Evidence of the importance of possessing full knowledge of the business domain of concern when designing a database arose in a recent comment interaction, in which @Rick James brought up a pertinent consideration about some entity types, their corresponding association types and cardinality ratios in your scenario:

It looks like transmissions:adaptors is many:many, not 1:many. Please clarify.

…to which you responded as follows:

Yes, this is correct. Transmissions have their own adaptors and FuelSystems have their own adaptors. A transmission belongs to zero, one or more transmission adaptor(s) and a transmission adaptor can belong to zero, one or more transmissions.

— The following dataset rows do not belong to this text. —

-- ==== Sys2Proof/Certificates/Slice0/Obligations.lean ====
section
/-! DEFINITION. The statements for the provers. -/

open Sys2Proof Sys2Proof.Machine

/-! ### Encoding -/

/-- Decoding an encoded well-formed instruction gives it back, with every operand at every value,
for every choice of the patterns of the damaged and lost rows that leaves each word to one row.
Those patterns are the spec's parameters (Notes 7, 19, 20). -/
def Obligations.DecodeOfEncode : Prop :=
  ∀ (p : Params) (i : Instr), PatternsOk p → i.wf p = true →
    decodeHalves p (encode p i) = .ok i

/-- Half-words that decode are the encoding of what they decode to, and that is well-formed: no two
encodings share an instruction and no bit of an encoding is dropped. The patterns of damaged and
lost rows are the spec's parameters (Notes 7, 19, 20). -/
def Obligations.EncodeOfDecode : Prop :=
  ∀ (p : Params) (h0 h1 h2 : Half) (i : Instr), decode p h0 h1 h2 = .ok i →
    encode p i = halvesUsed h0 h1 h2 ∧ i.wf p = true

/-- The length of a well-formed instruction is what the length rule reads off its first half-word
(R101), and its encoding has that many half-words. -/
def Obligations.LengthFromFirstHalf : Prop :=
  ∀ (p : Params) (i : Instr), i.wf p = true →
    ∃ h rest, encode p i = h :: rest
      ∧ i.length = (match Sys2Proof.sizeOf h with
        | .two => 2#32
        | .four => 4#32
        | .six => 6#32)
      ∧ i.length = BitVec.ofNat 32 (2 * (encode p i).length)

/-- Words written out in the spec's worked examples decode to the instructions they stand for. -/
def Obligations.WordsOfTheSpecDecode : Prop :=
  ∀ p : Params,
    decode p 0x29E6#16 0#16 0#16 = .ok (.addR .r1 .r2 .r3)
    ∧ decode p 0x2A57#16 0xFFFC#16 0#16 = .ok (.addI (.imm .r1 .r2 (.half 0xFFFC#16)))
    ∧ decode p 0x2A5F#16 0x5678#16 0x1234#16 = .ok (.addI (.imm .r1 .r2 (.wide 0x12345678#32)))
    ∧ decode p 0x010D#16 0#16 0#16 = .ok (.bsrI (.pc16 0x010#9))
    ∧ decode p 0x5CE2#16 0#16 0#16 = .ok (.ldI .r2 (.shortReg .r7 7#6))
    ∧ decode p 0xE837#16 0x8100#16 0#16 = .ok (.ld16zI .r7 (.named .zero (.half 0x8100#16)))
    ∧ decode p 0x0987#16 0x0110#16 0#16 = .ok (.st8R .ones .r3 (.reg .r2))
    ∧ decode p 0x6777#16 0x74EB#16 0#16 = .ok (.pushI (.half4 0xB#4 0xE#4 4#4 7#4))
    ∧ decode p 0x6427#16 0x0904#16 0#16 = .ok (.movFR (.extract .r0 .r1 9#5 4#5))
    ∧ decode p 0x9767#16 0x1234#16 0#16 = .ok (.cluDst 0x1234#16 .r4 .r5 .r6)
    ∧ decode p 0xA105#16 0#16 0#16 = .ok .rtie

/-! ### The step -/

/-- A step in which nothing intervenes runs the instruction at PC: `exec` of the decoded instruction
is followed by what comes after an instruction (data breakpoint, SingleStep). Where the instruction
raised nothing, marked no breakpoint and single stepping is off, that is all. That a step uses up
one sample of the environment is the model's choice (Note 4), and that it keeps bookkeeping of its own,
where the stream goes on among it, and clears it is the model's (Notes 14, 25). -/
def Obligations.StepRunsDecodedInstruction : Prop :=
  ∀ (s : State) (i : Instr), RunsInstr s → FetchesInstr s i →
    step s = endStep (afterOutcome s.sampled (exec i (s.sampled.fetched i)))
    ∧ ∀ t, exec i (s.sampled.fetched i) = .next t → t.event = false → t.breakHit = false →
        (s.isUser = false ∨ (flagP s.flags).getLsbD 1 = false) → step s = .next t.settled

Consequently, as you know, it is necessary to model those conceptual entity types, i.e.:

  • Transmission, TransmissionAdaptor, FuelSystem and FuelSystemAdaptor,

and the connecting association types, i.e.:

  • Transmission-TransmissionAdaptor and FuelSystem-FuelSystemAdaptor,

so that they reflect your business domain characteristics with the demanded precision.

Once all the related aspects are represented in a logical-level DDL design with the respective tables (puttin up one for each entity/association type), columns, datatypes and constraints, you may like to assess the involved functional dependencies to deliver a strong, normalized, system.